The qRT-PCR was performed to localize the GOBP1 and GOBP2 genes in different tissues (antennae, head, wing, abdomen, thorax, and legs) used in the study. The tested genes were highly expressed in the antenna of both male and female adults compared with other tissues (Supplementary Figure S1).

3.2. Oviposition Preference

Females of the yellow peach moth started to oviposit on the second day after emergence with rather few eggs. In the following days, the rate of oviposition rapidly increased and peaked on days 5 to 7. The fecundity rapidly declined in following days and mortality in adults was started at day 7; a maximum number of adults died on day 10 (Figure 1). Comparing the different host plants, it becomes immediately clear that the female moths preferred to lay eggs on peach. The maximal fecundity per day was 342 eggs on peach, 198 on corn, and 139 on apple (Figure 1).

3.3. Expression Levels of GOBP1 and GOBP2 Genes

GOBPs are supposed to be closely related to the reception of host volatiles. qRT-PCR experiments were performed to determine the expression level of the GOBP genes relative to the reference gene RP49 in males and females. The male and female adults were induced by the peach and compared with the non-induced individuals. The results depicted in Figure 2 indicate that upon exposure to peaches a significant increase in the expression level of GOBP1 occurred in male antennae within the first hour (Figure 2a). Subsequently, the expression level gradually declined to the baseline. However, upon long-term exposure (72 h and 96 h) there was a significantly enhanced expression level for GOBP1 (Figure 2b). For GOBP2 no significant changes in the expression levels were observed; neither upon short term or long term exposure to peaches. Interestingly, for females, no evidence for any significant changes in the expression levels were found.
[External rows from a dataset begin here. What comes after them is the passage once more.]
-- ==== Sys2Proof/Certificates/Slice0/Obligations.lean ====
section
/-!
DEFINITION. The statements about the package, for the provers. Each says in its docstring which rules of spec/ it rests on; a clause that rests on a
choice of the model names the log entry. `Completes c s P`: the command answers a next state with the property P.
-/
section

open Sys2Proof Sys2Proof.Machine

/-- A step takes the command at the front of the queue and performs it with the queue's rest (log entry 1). -/
def Obligations.CommandFromQueue : Prop :=
  ∀ (c : Instr) (rest : List Instr) (s : State), step { s with pending := c :: rest } = exec c { s with pending := rest }

/-- The invariant of the memories holds at reset, and memory reads zero there (log entry 3). -/
def Obligations.ResetCanonical : Prop :=
  State.reset.Canonical ∧ State.reset.pending = [] ∧ ∀ a, State.reset.mem.rdByte a = 0

/-- The invariant of the memories is kept by every step from every state, whatever the command. -/
def Obligations.StepKeepsCanonical : Prop :=
  ∀ s t : State, s.Canonical → s.steps t → t.Canonical

/-- Every command but the four memory accesses answers a next state in every state, and none touches the queue. -/
def Obligations.CommandsLeaveTheQueue : Prop :=
  ∀ (c : Instr) (s : State),
    (∃ t, exec c s = .next t ∧ t.pending = s.pending) ∨
    (exec c s = .fault .unmappedAddress ∧
      ((∃ a n v f, c = .hbmRead a n v f) ∨ (∃ a b, c = .hbmWrite a b) ∨ (∃ a n v f, c = .ddrRead a n v f) ∨ (∃ a b, c = .ddrWrite a b)))

/-- An idle step advances package time by one nanosecond (log entry 4). -/
def Obligations.IdleAdvancesTime : Prop :=
  ∀ s : State, s.pending = [] → ∃ t, s.steps t ∧ t.dev.clk.now = s.dev.clk.now + 1 ∧ KeepsMemory s t ∧
    t.dev.tiles = s.dev.tiles ∧ t.dev.queues = s.dev.queues ∧ t.dev.conns = s.dev.conns

/-- CTRL_HALT, HALT_AT_BOUNDARY, CNT_RESET and GENERATION_DRAINED (R49, R50, R55). -/
def Obligations.HaltAndCounterReset : Prop :=
  ∀ (s : State) (r : Req) (p : Page) (v : Nat), s.Canonical → p.typ ≠ 0 →
    (s.dev.mayAccess r p = true →
      Completes (.ctrlHalt r p v) s (fun t =>
        t.dev.fld p Fld.CTRL_HALT = v % 2 ∧ (v % 2 = 0 → t.dev.fld p Fld.STATUS_HALTED = 0) ∧
        (v % 2 = 1 → t.dev.fld p Fld.STATUS_HALTED = s.dev.fld p Fld.STATUS_HALTED) ∧
        FieldsOnly [fkey p Fld.CTRL_HALT 0, fkey p Fld.STATUS_HALTED 0] s t) ∧
      Completes (.cntReset r p) s (fun t =>
        (∀ i, i < 24 → t.dev.cntOf p i = 0) ∧ (∀ k, (k < p.base ∨ p.base + 24 ≤ k) → Tbl.look t.dev.reg.cnt k = Tbl.look s.dev.reg.cnt k) ∧
        t = ⟨s.dev.setReg { s.dev.reg with cnt := t.dev.reg.cnt }, s.mem, s.pending⟩)) ∧
    (s.dev.present p = true →
      (s.dev.fld p Fld.CTRL_HALT = 1 → Completes (.haltAtBoundary p) s (fun t =>
        t.dev.fld p Fld.STATUS_HALTED = 1 ∧ FieldsOnly [fkey p Fld.STATUS_HALTED 0] s t)) ∧
      (s.dev.fld p Fld.CTRL_HALT ≠ 1 → exec (.haltAtBoundary p) s = .next s) ∧
      Completes (.generationDrained p) s (fun t =>
        t.dev.fld p Fld.GEN_OLDEST = s.dev.fld p Fld.GEN_APPLIED % 2 ^ 16 ∧ FieldsOnly [fkey p Fld.GEN_OLDEST 0] s t))

/-- COMMIT_GO (R52). -/
def Obligations.CommitGoCopiesTheShadow : Prop :=
  ∀ (s : State) (r : Req) (p : Page), s.Canonical → p.typ ≠ 0 → s.dev.mayAccess r p = true →
    (s.dev.fld p Fld.COMMIT_BUSY ≠ 1 → Completes (.commitGo r p) s (fun t =>
      t.dev.commitOf p = some ⟨stagedOf p s.dev.reg.cur, false⟩ ∧ t.dev.fld p Fld.COMMIT_BUSY = 1 ∧
      t.dev.fld p Fld.COMMIT_TARGET = (s.dev.fld p Fld.GEN_APPLIED + 1) % 2 ^ 16 ∧ t.dev.fld p Fld.COMMIT_RESULT = 0 ∧ t.dev.fld p Fld.COMMIT_RULE = 0 ∧
      (∀ k, k ∉ [fkey p Fld.COMMIT_BUSY 0, fkey p Fld.COMMIT_TARGET 0, fkey p Fld.COMMIT_RESULT 0, fkey p Fld.COMMIT_RULE 0] →
        Tbl.look t.dev.reg.cur k = Tbl.look s.dev.reg.cur k) ∧
      t = ⟨s.dev.setReg { s.dev.reg with cur := t.dev.reg.cur, commits := t.dev.reg.commits }, s.mem, s.pending⟩)) ∧
    (s.dev.fld p Fld.COMMIT_BUSY = 1 → Completes (.commitGo r p) s (fun t =>
      t.dev.fld p Fld.ERR_STAT_COMMIT_OVERLAP = 1 ∧ t.dev.reg.commits = s.dev.reg.commits ∧ t.dev.reg.applied = s.dev.reg.applied ∧ KeepsMemory s t))

/-- COMMIT_CHECK and COMMIT_APPLY (R53, R54, R55). -/
def Obligations.CommitChecksAndApplies : Prop :=
  ∀ (s : State) (p : Page) (c : Commit), s.Canonical → s.dev.present p = true → s.dev.commitOf p = some c →
    (c.checked = false → (s.dev.checkCopy s.mem p c.copy).1 ≠ 0 → Completes (.commitCheck p) s (fun t =>
      t.dev.fld p Fld.COMMIT_RESULT = 2 ∧ t.dev.fld p Fld.COMMIT_RULE = (s.dev.checkCopy s.mem p c.copy).1 % 2 ^ 8 ∧ t.dev.fld p Fld.COMMIT_BUSY = 0 ∧
      t.dev.commitOf p = none ∧ t.dev.fld p Fld.GEN_APPLIED = s.dev.fld p Fld.GEN_APPLIED ∧ t.dev.reg.applied = s.dev.reg.applied ∧ RegsAndOut s t)) ∧
    (c.checked = false → (s.dev.checkCopy s.mem p c.copy).1 = 0 → Completes (.commitCheck p) s (fun t =>
      t.dev.commitOf p = some ⟨c.copy, true⟩ ∧ t.dev.reg.cur = s.dev.reg.cur ∧ t.dev.reg.applied = s.dev.reg.applied ∧ KeepsMemory s t)) ∧
    (c.checked = true → s.dev.fld p Fld.COMMIT_ARMED ≠ 1 → s.dev.fld p Fld.GEN_OLDEST = s.dev.fld p Fld.GEN_APPLIED → s.dev.awaitsBoundary p = false →
      Completes (.commitApply p) s (fun t =>
        t.dev.fld p Fld.COMMIT_RESULT = 1 ∧ t.dev.fld p Fld.COMMIT_BUSY = 0 ∧ t.dev.commitOf p = none ∧
        t.dev.fld p Fld.GEN_APPLIED = s.dev.fld p Fld.COMMIT_TARGET % 2 ^ 16 ∧
        (∀ k v, (k, v) ∈ c.copy → (∀ w, (k, w) ∈ c.copy → w = v) → Tbl.look t.dev.reg.applied k = some v) ∧ KeepsMemory s t)) ∧
    (c.checked = true → s.dev.fld p Fld.GEN_OLDEST ≠ s.dev.fld p Fld.GEN_APPLIED → exec (.commitApply p) s = .next s)

/-- ERR_STAT_CLEAR and IRQ_STAT_CLEAR (R6, R45, R46). -/
def Obligations.ErrorAndInterruptClears : Prop :=
  ∀ (s : State) (r : Req) (p : Page) (mask : Nat), s.Canonical → p.typ ≠ 0 → s.dev.mayAccess r p = true →
    Completes (.errStatClear r p mask) s (fun t =>
      (∀ fb ∈ [(Fld.ERR_STAT_H_WRITE, 0), (Fld.ERR_STAT_ACCESS, 1), (Fld.ERR_STAT_COMMIT_OVERLAP, 2), (Fld.ERR_STAT_LEASE_STALE, 3)],
        t.dev.fld p fb.1 = if bit mask fb.2 then 0 else s.dev.fld p fb.1) ∧
      (∀ b, b < 16 → s.dev.fld p Fld.ERR_STAT_BLOCK < 2 ^ 16 →
        bit (t.dev.fld p Fld.ERR_STAT_BLOCK) b = (bit (s.dev.fld p Fld.ERR_STAT_BLOCK) b && !bit mask (16 + b))) ∧
      (t.dev.errStat p = 0 → t.dev.fld p Fld.ERR_FIRST_VALID = 0 ∧ t.dev.fld p Fld.ERR_FIRST_CODE = 0) ∧
      (t.dev.errStat p ≠ 0 → t.dev.fld p Fld.ERR_FIRST_VALID = s.dev.fld p Fld.ERR_FIRST_VALID ∧
        t.dev.fld p Fld.ERR_FIRST_CODE = s.dev.fld p Fld.ERR_FIRST_CODE) ∧ RegsOnly s t) ∧
    Completes (.irqStatClear r p mask) s (fun t =>
      (∀ fb ∈ [(Fld.IRQ_STAT_ERR, 0), (Fld.IRQ_STAT_COMMIT_DONE, 1), (Fld.IRQ_STAT_LEASE_ORPHAN, 2)],
        t.dev.fld p fb.1 = if bit mask fb.2 then 0 else s.dev.fld p fb.1) ∧
      (∀ b, b < 16 → s.dev.fld p Fld.IRQ_STAT_BLOCK < 2 ^ 16 →
        bit (t.dev.fld p Fld.IRQ_STAT_BLOCK) b = (bit (s.dev.fld p Fld.IRQ_STAT_BLOCK) b && !bit mask (16 + b))) ∧ RegsOnly s t)

/-- RC_READ, COUNTER_LOW_READ and CAIRN_ENTRY_READ (R6, R41, R48, R50, R591) and REGISTER_WRITE. -/
def Obligations.RegisterReadsAndWrites : Prop :=
  ∀ (s : State) (r : Req) (p : Page) (i off : Nat), s.Canonical → s.dev.mayAccess r p = true → p.typ ≠ 0 →
    Completes (.rcRead r p off) s (fun t => t.dev.out = s.dev.out ++ [.readValue r (s.dev.word r p (off / 4 * 4))] ∧
      (off / 4 = 11 → t.dev.fld p Fld.ERR_CNT = 0) ∧ (off / 4 = 5 → t.dev.fld p Fld.STATUS_COINCIDENT = 0) ∧
      t = ⟨(s.dev.setReg t.dev.reg).setOut t.dev.out, s.mem, s.pending⟩) ∧
    (i < p.counters → ∀ b, Completes (.counterLowRead r p i b) s (fun t =>
      t.dev.out = s.dev.out ++ [.readValue r (s.dev.cntRead p i % 2 ^ 32)] ∧ t.dev.counterHigh r p i = s.dev.cntRead p i / 2 ^ 32 ∧
      (b = true → t.dev.fld p Fld.STATUS_COINCIDENT = 1) ∧
      t = ⟨(s.dev.setReg t.dev.reg).setOut t.dev.out, s.mem, s.pending⟩)) ∧
    (i < p.ringPage.ringSize → ∀ e, Tbl.look (s.dev.ring p).entries i = some e → Completes (.cairnEntryRead r p i) s (fun t =>
      t.dev.out = s.dev.out ++ [.readValue r e.stamp] ∧
      Tbl.look t.dev.reg.latch ((p.ringPage.base + 1) * 512 + r.id) = some (i, e.code + 2 ^ 16 * e.info) ∧
      t = ⟨(s.dev.setReg t.dev.reg).setOut t.dev.out, s.mem, s.pending⟩)) ∧
    (∀ v w, p = .gft i → Completes (.registerWrite r (.page p 0x804 32) v) s (fun t =>
        t.dev.fld p Fld.GFT_RETRY_RETRY_MAX = bits v 0 4 ∧ t.dev.fld p Fld.GFT_RETRY_RNR_MAX = bits v 4 4 ∧ t.dev.fld p Fld.GFT_RETRY_RNR_DELAY_US = bits v 8 10 ∧
        FieldsOnly [fkey p Fld.GFT_RETRY_RETRY_MAX 0, fkey p Fld.GFT_RETRY_RNR_MAX 0, fkey p Fld.GFT_RETRY_RNR_DELAY_US 0] s t) ∧
      (w < 32 → Completes (.registerWrite r (.page p 0x804 w) v) s (fun t => t.dev.fld p Fld.ERR_STAT_ACCESS = 1 ∧
        t.dev.fld p Fld.GFT_RETRY_RETRY_MAX = s.dev.fld p Fld.GFT_RETRY_RETRY_MAX ∧ KeepsMemory s t))) ∧
    (∀ v, p = .eth i off → (s.dev.fld p Fld.STATUS_HALTED = 1 → Completes (.registerWrite r (.page p 0x100 32) v) s (fun t =>
        t.dev.fld p Fld.ETH_MODE_SPEED = bits v 0 2 ∧ t.dev.fld p Fld.ETH_STATE_FAILED = 0 ∧ KeepsMemory s t)) ∧
      (s.dev.fld p Fld.STATUS_HALTED = 0 → Completes (.registerWrite r (.page p 0x100 32) v) s (fun t =>
        t.dev.fld p Fld.ETH_MODE_SPEED = s.dev.fld p Fld.ETH_MODE_SPEED ∧ t.dev.fld p Fld.ERR_STAT_H_WRITE = 1 ∧ KeepsMemory s t)))

/-- LEASE_OWNER_WRITE with the current epoch (R58). -/
def Obligations.LeaseTakeAndRelease : Prop :=
  ∀ (s : State) (r : Req) (p : Page) (i word : Nat), s.Canonical → s.dev.mayAccess r p = true → i < p.leases →
    word / 2 ^ 16 % 2 ^ 16 = s.dev.fldI p Fld.LEASE_OWNER_EPOCH i →
    (s.dev.fldI p Fld.LEASE_STATE_STATE i = 0 → word % 2 ^ 16 ≠ 0 → mayTake p (word % 2 ^ 16) = true →
      Completes (.leaseOwnerWrite r p i word) s (fun t =>
        t.dev.fldI p Fld.LEASE_OWNER_OWNER i = word % 2 ^ 16 ∧ t.dev.fldI p Fld.LEASE_STATE_STATE i = 1 ∧
        t.dev.fldI p Fld.LEASE_OWNER_EPOCH i = (s.dev.fldI p Fld.LEASE_OWNER_EPOCH i + 1) % 2 ^ 16 ∧
        FieldsOnly [fkey p Fld.LEASE_OWNER_OWNER i, fkey p Fld.LEASE_STATE_STATE i, fkey p Fld.LEASE_OWNER_EPOCH i] s t)) ∧
    (s.dev.fldI p Fld.LEASE_STATE_STATE i = 1 → word % 2 ^ 16 = 0 →
      Completes (.leaseOwnerWrite r p i word) s (fun t =>
        t.dev.fldI p Fld.LEASE_OWNER_OWNER i = 0 ∧ t.dev.fldI p Fld.LEASE_STATE_STATE i = 0 ∧
        t.dev.fldI p Fld.LEASE_OWNER_EPOCH i = s.dev.fldI p Fld.LEASE_OWNER_EPOCH i ∧
        FieldsOnly [fkey p Fld.LEASE_OWNER_OWNER i, fkey p Fld.LEASE_STATE_STATE i] s t)) ∧
    ((s.dev.fldI p Fld.LEASE_STATE_STATE i = 0 ∧ word % 2 ^ 16 = 0) ∨ (s.dev.fldI p Fld.LEASE_STATE_STATE i = 1 ∧ word % 2 ^ 16 ≠ 0) ∨
      2 ≤ s.dev.fldI p Fld.LEASE_STATE_STATE i → exec (.leaseOwnerWrite r p i word) s = .next s)

/-- R61: a lease write with a stale epoch. -/
def Obligations.StaleLeaseWrites : Prop :=
  ∀ (s : State) (r : Req) (p : Page) (i word : Nat), s.Canonical → s.dev.mayAccess r p = true → i < p.leases →
    word / 2 ^ 16 % 2 ^ 16 ≠ s.dev.fldI p Fld.LEASE_OWNER_EPOCH i →
    Completes (.leaseOwnerWrite r p i word) s (fun t =>
      t.dev.fld p Fld.ERR_STAT_LEASE_STALE = 1 ∧
      (∀ j, j < p.leases → t.dev.fldI p Fld.LEASE_OWNER_OWNER j = s.dev.fldI p Fld.LEASE_OWNER_OWNER j ∧
        t.dev.fldI p Fld.LEASE_STATE_STATE j = s.dev.fldI p Fld.LEASE_STATE_STATE j ∧
        t.dev.fldI p Fld.LEASE_OWNER_EPOCH j = s.dev.fldI p Fld.LEASE_OWNER_EPOCH j) ∧ ReportsOnly s t)

/-- LEASE_BREAK and LEASE_BREAK_DONE (R60). -/
def Obligations.LeaseBreaks : Prop :=
  ∀ (s : State) (r : Req) (p : Page) (i word : Nat), s.Canonical → i < p.leases → s.dev.present p = true →
    (s.dev.fldI p Fld.LEASE_STATE_STATE i = 3 → Completes (.leaseBreakDone p i) s (fun t =>
      t.dev.fldI p Fld.LEASE_OWNER_OWNER i = s.dev.fldI p Fld.LEASE_BREAK_AGENT i % 2 ^ 16 ∧
      t.dev.fldI p Fld.LEASE_OWNER_EPOCH i = (s.dev.fldI p Fld.LEASE_OWNER_EPOCH i + 1) % 2 ^ 16 ∧ t.dev.fldI p Fld.LEASE_STATE_STATE i = 1 ∧
      FieldsOnly [fkey p Fld.LEASE_OWNER_OWNER i, fkey p Fld.LEASE_STATE_STATE i, fkey p Fld.LEASE_OWNER_EPOCH i] s t)) ∧
    (∀ n, p = .nvr n → s.dev.mayAccess r p = true → s.dev.fldI p Fld.LEASE_STATE_STATE i = 2 →
      word / 2 ^ 16 % 2 ^ 16 = s.dev.fldI p Fld.LEASE_OWNER_EPOCH i → Completes (.leaseBreak r p i word) s (fun t =>
        t.dev.fldI p Fld.LEASE_STATE_STATE i = 3 ∧ t.dev.fldI p Fld.LEASE_BREAK_AGENT i = word % 2 ^ 16 ∧
        FieldsOnly [fkey p Fld.LEASE_STATE_STATE i, fkey p Fld.LEASE_BREAK_AGENT i] s t)) ∧
    (s.dev.mayAccess r p = true → (s.dev.fldI p Fld.LEASE_STATE_STATE i ≠ 2 ∨ word / 2 ^ 16 % 2 ^ 16 ≠ s.dev.fldI p Fld.LEASE_OWNER_EPOCH i) →
      Completes (.leaseBreak r p i word) s (fun t => t.dev.fld p Fld.ERR_STAT_LEASE_STALE = 1 ∧
        t.dev.fldI p Fld.LEASE_STATE_STATE i = s.dev.fldI p Fld.LEASE_STATE_STATE i ∧
        t.dev.fldI p Fld.LEASE_OWNER_OWNER i = s.dev.fldI p Fld.LEASE_OWNER_OWNER i ∧ ReportsOnly s t))

/-- MEMBER_WINDOW_ACCESS and MEMBER_WINDOW_TIMEOUT (R67). -/
def Obligations.MemberWindows : Prop :=
  ∀ (s : State) (w : Bool) (m off v k : Nat), s.Canonical →
    (s.dev.cfg.straps.crewRole = 1 → 1 ≤ m → m < 64 → Completes (.memberWindowAccess w m off v) s (fun t =>
      t.dev.mbr.outstanding = s.dev.mbr.outstanding ++ [⟨s.dev.mbr.nextId, w, m, s.dev.fldI .pkg Fld.PKG_MBR_SEL_SLICE m * 0x200000 + off % 0x200000⟩] ∧
      t.dev.mbr.nextId = s.dev.mbr.nextId + 1 ∧ t.dev.reg.cur = s.dev.reg.cur ∧ KeepsMemory s t)) ∧
    (s.dev.cfg.straps.crewRole ≠ 1 → Completes (.memberWindowAccess false m off v) s (fun t =>
      t.dev.out = s.dev.out ++ [.readValue .pf 0] ∧ t.dev.mbr = s.dev.mbr ∧ KeepsMemory s t) ∧
      exec (.memberWindowAccess true m off v) s = .next s) ∧
    (∀ x, s.dev.mbr.outstanding.find? (fun x => x.id = k) = some x → Completes (.memberWindowTimeout k) s (fun t =>
      t.dev.mbr.outstanding = s.dev.mbr.outstanding.filter (fun y => y.id ≠ k) ∧ (x.write = false → .readValue .pf 0xFFFFFFFF ∈ t.dev.out) ∧
      bit (t.dev.fld .pkg Fld.ERR_STAT_BLOCK) 0 = true ∧ KeepsMemory s t))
3.4. Heterologous Expression and Structure Analysis GOBPs

The GOBPs proteins were expressed successfully in an inclusion bodies expression system (Supplementary Figure S2). The estimated protein concentrations were 1.0 (GOBP1) and 0.8 (GOBP2) mg/mL. The molecular weight of the heterologously expressed GOBP1 and GOBP2 was determined as about 22 kDa. In order to explore the secondary structures of GOBPs, CD spectroscopy analyses were performed. The results indicated that GOBP1 and GOBP2 shared several features in their secondary structure. Similar CD spectra at three regions were found at 197, 205, and 224 nm; these regions may comprise folds with major α-helical secondary structures (Supplementary Figure S3). Structural models of the GOBPs from yellow peach moth were built based on the crystal structure of BmorGOBP2 from Bombyx mori [42]. The two GOBPs, CpunGOBP1 and CpunGOBP2 shared 48% and 74% identity, respectively (Figure 3a). Both predicted 3D structures of the GOBPs consisted of seven α-helices with similar amino acid sequences in this region (Figure 3b, c). Totally, eight and seven cysteines were identified in GOBP1 and GOBP2, these disulphide bonds are predicted at three positions in both proteins. In GOBP1, the Cysteines1_2 position was predicted between 119–139, 12–41, 72–130 and in GOBP2 117–137, 39–70, 74–128.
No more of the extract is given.